To clarify the issues:
(1) We need to have predefined types for all of id/Class/SEL/Protocol
because they occur in the language (self, _cmd, @protocol, etc).
(2) If these types are subsequently defined in headers, then they need
to bind to the internal types.
(3) At CodeGen, we need provide actual definitions for these types. In
theory we could do a lot of bitcasting to avoid this, but that makes very
ugly IR.
From a design perspective it seems like the predefined types should start
as opaque types in clang. This I believe solves the original issue David
presented, but I think it also means a number of changes to Sema. This
should handle (1) and (2).
For CodeGen, I think we just look and see if the type has been refined. If
so we make sure it is compatible with the real type. If it hasn't been refined,
we provide the definition.
The attached diff fixes a problem with generating code which passes @selector() values as arguments. This is due to the fact that selector type from Sema is a packed structure, while CodeGen is using an unpacked one.
I agree this is a problem, but I'm not sure of the solution yet and
haven't had time to think about it much.
To clarify the issues:
(1) We need to have predefined types for all of id/Class/SEL/Protocol
because they occur in the language (self, _cmd, @protocol, etc).
(2) If these types are subsequently defined in headers, then they need
to bind to the internal types.
(3) At CodeGen, we need provide actual definitions for these types.
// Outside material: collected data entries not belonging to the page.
theorem credContributes : Pieces.CredContributes := by
  intro s w c k g p hc hok q wf pr hg hp hk
  have hcreds : mfind (s.credSends q k p).creds k = some { g with parts := mput g.parts wf { p with sender := some q } } :=
    State.setCredW_finds hk ..
  have hprog : (s.credSends q k p).prog q = pr := State.prog_setProg ..
  refine ⟨exec_cred_refused w hc hok hg, fun hr ho hgr hgot => ⟨fun h1 hsw => ?switch, fun sl h0 hsl hb hz => ?edge⟩⟩
  case switch =>
    have hs := exec_cred_contributes w hc hok hg hp (by omega) (fun _ => hsw) hr ho hgr hgot
    rw [State.credGives_switch (by omega), State.credSwitch_eq] at hs
    exact ⟨_, _, hs, mfind_mput_same .., mfind_mput_same ..⟩
  case edge =>
    have hex := exec_cred_contributes w hc hok hg hp (by simp [hsl]) (by omega) hr ho hgr hgot
    rw [State.credGives_edge h0 hsl] at hex
    refine ⟨fun hput => ?_, fun hput hview => ?_⟩
    · have hends := State.credEdge_ends (q := q) (c := c) (k := k) (p := { p with sender := some q }) (sl := sl) hb hz
        (show pr.got.length ≤ ((s.credSends q k p).prog q).put by rw [hprog, hgot]; exact hput)
      exact ⟨_, _, hex.trans (congrArg _ hends), State.setCredW_finds hcreds .., mfind_mput_same ..⟩
    · have hgo := State.credEdge_goesOn (q := q) (c := c) (k := k) (p := { p with sender := some q }) (sl := sl) hb hz
        (show ((s.credSends q k p).prog q).put < pr.got.length by rw [hprog, hgot]; exact hput) (by rw [hprog]; exact hview)
      rw [hprog, hgot] at hgo
      exact ⟨_, hex.trans (congrArg _ hgo), congrArg Prog.view (State.prog_setProg ..)⟩

/-! ## The home slot, the copies and the result flits (R156, R195, R329, R330) -/

section
variable {s : State} {k : Nat} {g : CredG}

/-- The slot that a group's sum gathers in, bound over the home's destination (R329). -/
def CredG.homeSlot (g : CredG) (k : Nat) (p : CredW) : EdgeSlot :=
  { resetSlot with bound := true, kind := 2, asid := p.asid, wlen := (g.bytes + 4095) / 4096 - 1, acc := p.dst, cred := some k }

/-- A free home slot that is due to its group is bound. -/
theorem State.credBind_binds {ck sl : Nat} {p : CredW} (hsl : g.slot = some (ck, sl)) (hp : mfind g.parts g.home = some p)
    (hbd : (s.slot ck sl).bound = false) (hcl : (s.slot ck sl).closing = false) (hh : (s.slot ck sl).held = none)
    (hcr : (s.slot ck sl).cred = none) (hc : s.slotClaimed ck sl g.seq = false) :
    s.credBind k g = (s.setSlot ck sl (g.homeSlot k p)).setCred k { g with bound := true } := by
  have hslot : s.slotAt (ck / 64) (ck % 64) sl = s.slot ck sl := by
    rw [State.slotAt, State.slot, show ck / 64 * 64 + ck % 64 = ck by omega]
  unfold State.credBind
  split
  next ck' sl' p' h1 h2 =>
    obtain ⟨rfl, rfl⟩ : ck = ck' ∧ sl = sl' := by simpa using hsl.symm.trans h1
    obtain rfl : p = p' := Option.some.inj (hp.symm.trans h2)
    dsimp only
    rw [if_neg (by simp [hslot, hbd, hcl, hh, hcr, hc])]
    rfl
  next hno => exact absurd hp (hno ck sl p hsl)

theorem exec_credDistribute_unbound (hk : mfind s.creds k = some g) (h0 : g.placement = 0) (hb : g.bound = false) :
    exec (.credDistribute k) s = .next (s.credBind k g) := by
  simp only [exec, execCredDistribute, hk]
  exact congrArg Host.Outcome.next (if_pos (by simp [h0, hb]))

section
variable (hk : mfind s.creds k = some g) (h1 : g.placement = 1)
include hk h1

/-- From the switch, a copy that is due goes on (log 14). -/
theorem exec_credDistribute_copies {w : Nat} {p : CredW}
    (hd : g.due[(Config.unspecified s.tick).toNat % (g.due.length + 1)]? = some (w, p)) : exec (.credDistribute k) s = .next
      (s.credCopy k w 7 (w * 2 ^ 15 + (Config.unspecified (s.tick + 1)).toNat % 48) p
        (flitBytes (g.count + 1) p.got (mget g.marks (p.released + 1) []))) := by
  simp [exec, execCredDistribute, hk, h1, hd]

/-- Or none of them does. -/
theorem exec_credDistribute_idle (hd : g.due[(Config.unspecified s.tick).toNat % (g.due.length + 1)]? = none) :
    exec (.credDistribute k) s = .next s := by
  simp [exec, execCredDistribute, hk, h1, hd]

end

/-- A copy whose bytes and done word have been written releases its round (R328). -/
theorem State.credCopy_over {p : CredW} {bs : List (Byte × Bool)} (h : bs.length + 8 ≤ p.drain.put) (w cls agent : Nat) :
    s.credCopy k w cls agent p bs = s.setCredW k w { p with released := p.released + 1, drain := resetDrain } := by
  unfold State.credCopy
  dsimp only
  rw [if_neg (by omega), if_neg (by omega)]

end

/-- Whether a group awaits the result flit that the switch sends at a move (R156). -/
def State.takesResult (s : State) (w n : Nat) (x : Nat × CredG) : Bool :=
  let f := Config.resultFlit (s.tick + n)
  x.2.awaits w f.1 f.2.1 f.2.2.1

section
variable {s : State} {w n : Nat}

theorem exec_credResultFlit_strays (h : s.creds.find? (s.takesResult w n) = none) : exec (.credResultFlit w n) s =
    .next (s.setLink (w * 64 + n % 48) { s.link (w * 64 + n % 48) with strayed := (s.link (w * 64 + n % 48)).strayed + 1 }) := by
  have hf : s.creds.find? (fun e => e.2.awaits w (Config.resultFlit (s.tick + n)).1 (Config.resultFlit (s.tick + n)).2.1
    (Config.resultFlit (s.tick + n)).2.2.1) = none := h
  simp only [exec, execCredResultFlit, hf]

theorem exec_credResultFlit_takes {k : Nat} {g : CredG} {p : CredW} (h : s.creds.find? (s.takesResult w n) = some (k, g))
    (hp : mfind g.parts w = some p) : let f := Config.resultFlit (s.tick + n)
    exec (.credResultFlit w n) s = .next (s.setCredW k w { p with
      flits := p.flits.filter fun x => !(x.round == f.2.1 && x.off == f.2.2.1), got := mput p.got f.2.2.1 (flitElems f.2.2.2 0) }) := by
  have hf : s.creds.find? (fun e => e.2.awaits w (Config.resultFlit (s.tick + n)).1 (Config.resultFlit (s.tick + n)).2.1
    (Config.resultFlit (s.tick + n)).2.2.1) = some (k, g) := h
  have hmine : mget g.parts w resetCredW = p := by rw [mget_eq_mfind, hp]; rfl
  simp only [exec, execCredResultFlit, hf, hmine]

end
In
theory we could do a lot of bitcasting to avoid this, but that makes very
ugly IR.
From a design perspective it seems like the predefined types should start
as opaque types in clang. This I believe solves the original issue David
presented, but I think it also means a number of changes to Sema. This
should handle (1) and (2).
Just to be clear, are you talking about truly opaque types or C style opaque types (i.e. "void *").
I'd prefer truly opaque first class types that are directly modeled in the type system. For example, it would make sense if we had Type::TypeClass:{..., ObjCIdType, ObjCSELType, ObjCClassType, ...} when compiling for ObjC. When compiling C code, the types would be obtained from the headers for the particular runtime.
If the above change is too radical:-), then I guess mplementing id/Class/SEL as an opaque type could work (since they are all pointers). Protocols are a bit trickier (since they aren't implemented in terms of pointers). Here is a snippit from /usr/include/objc/runtime.h...
I would prefer the bitcast be in the runtime interface if it is necessary. It
is nicer for the runtime interface functions to simply be specified as returning
Value's of the correct type. In fact, GetSelector already has this in
its comment.
I agree this is a problem, but I'm not sure of the solution yet and
haven't had time to think about it much.
To clarify the issues:
(1) We need to have predefined types for all of id/Class/SEL/Protocol
because they occur in the language (self, _cmd, @protocol, etc).
Yup.
(2) If these types are subsequently defined in headers, then they need
to bind to the internal types.
Agreed.
(3) At CodeGen, we need provide actual definitions for these types. In
theory we could do a lot of bitcasting to avoid this, but that makes very
ugly IR.
Yes. The second patch I sent will actually break this with the Étoilé runtime, since this uses i32 for SEL (they're just an index in a hash table).
From a design perspective it seems like the predefined types should start
as opaque types in clang. This I believe solves the original issue David
presented, but I think it also means a number of changes to Sema. This
should handle (1) and (2).
Yup. I would prefer totally opaque types with no assumptions about whether they're typedefs, pointers, or whatever.
For CodeGen, I think we just look and see if the type has been refined. If
so we make sure it is compatible with the real type. If it hasn't been refined,
we provide the definition.
This makes sense. Ideally we should be calling the methods in ASTContext from the runtime back ends to get these types, and printing some friendly error if they are defined as a type which is not structurally equivalent to what the runtime back end expects.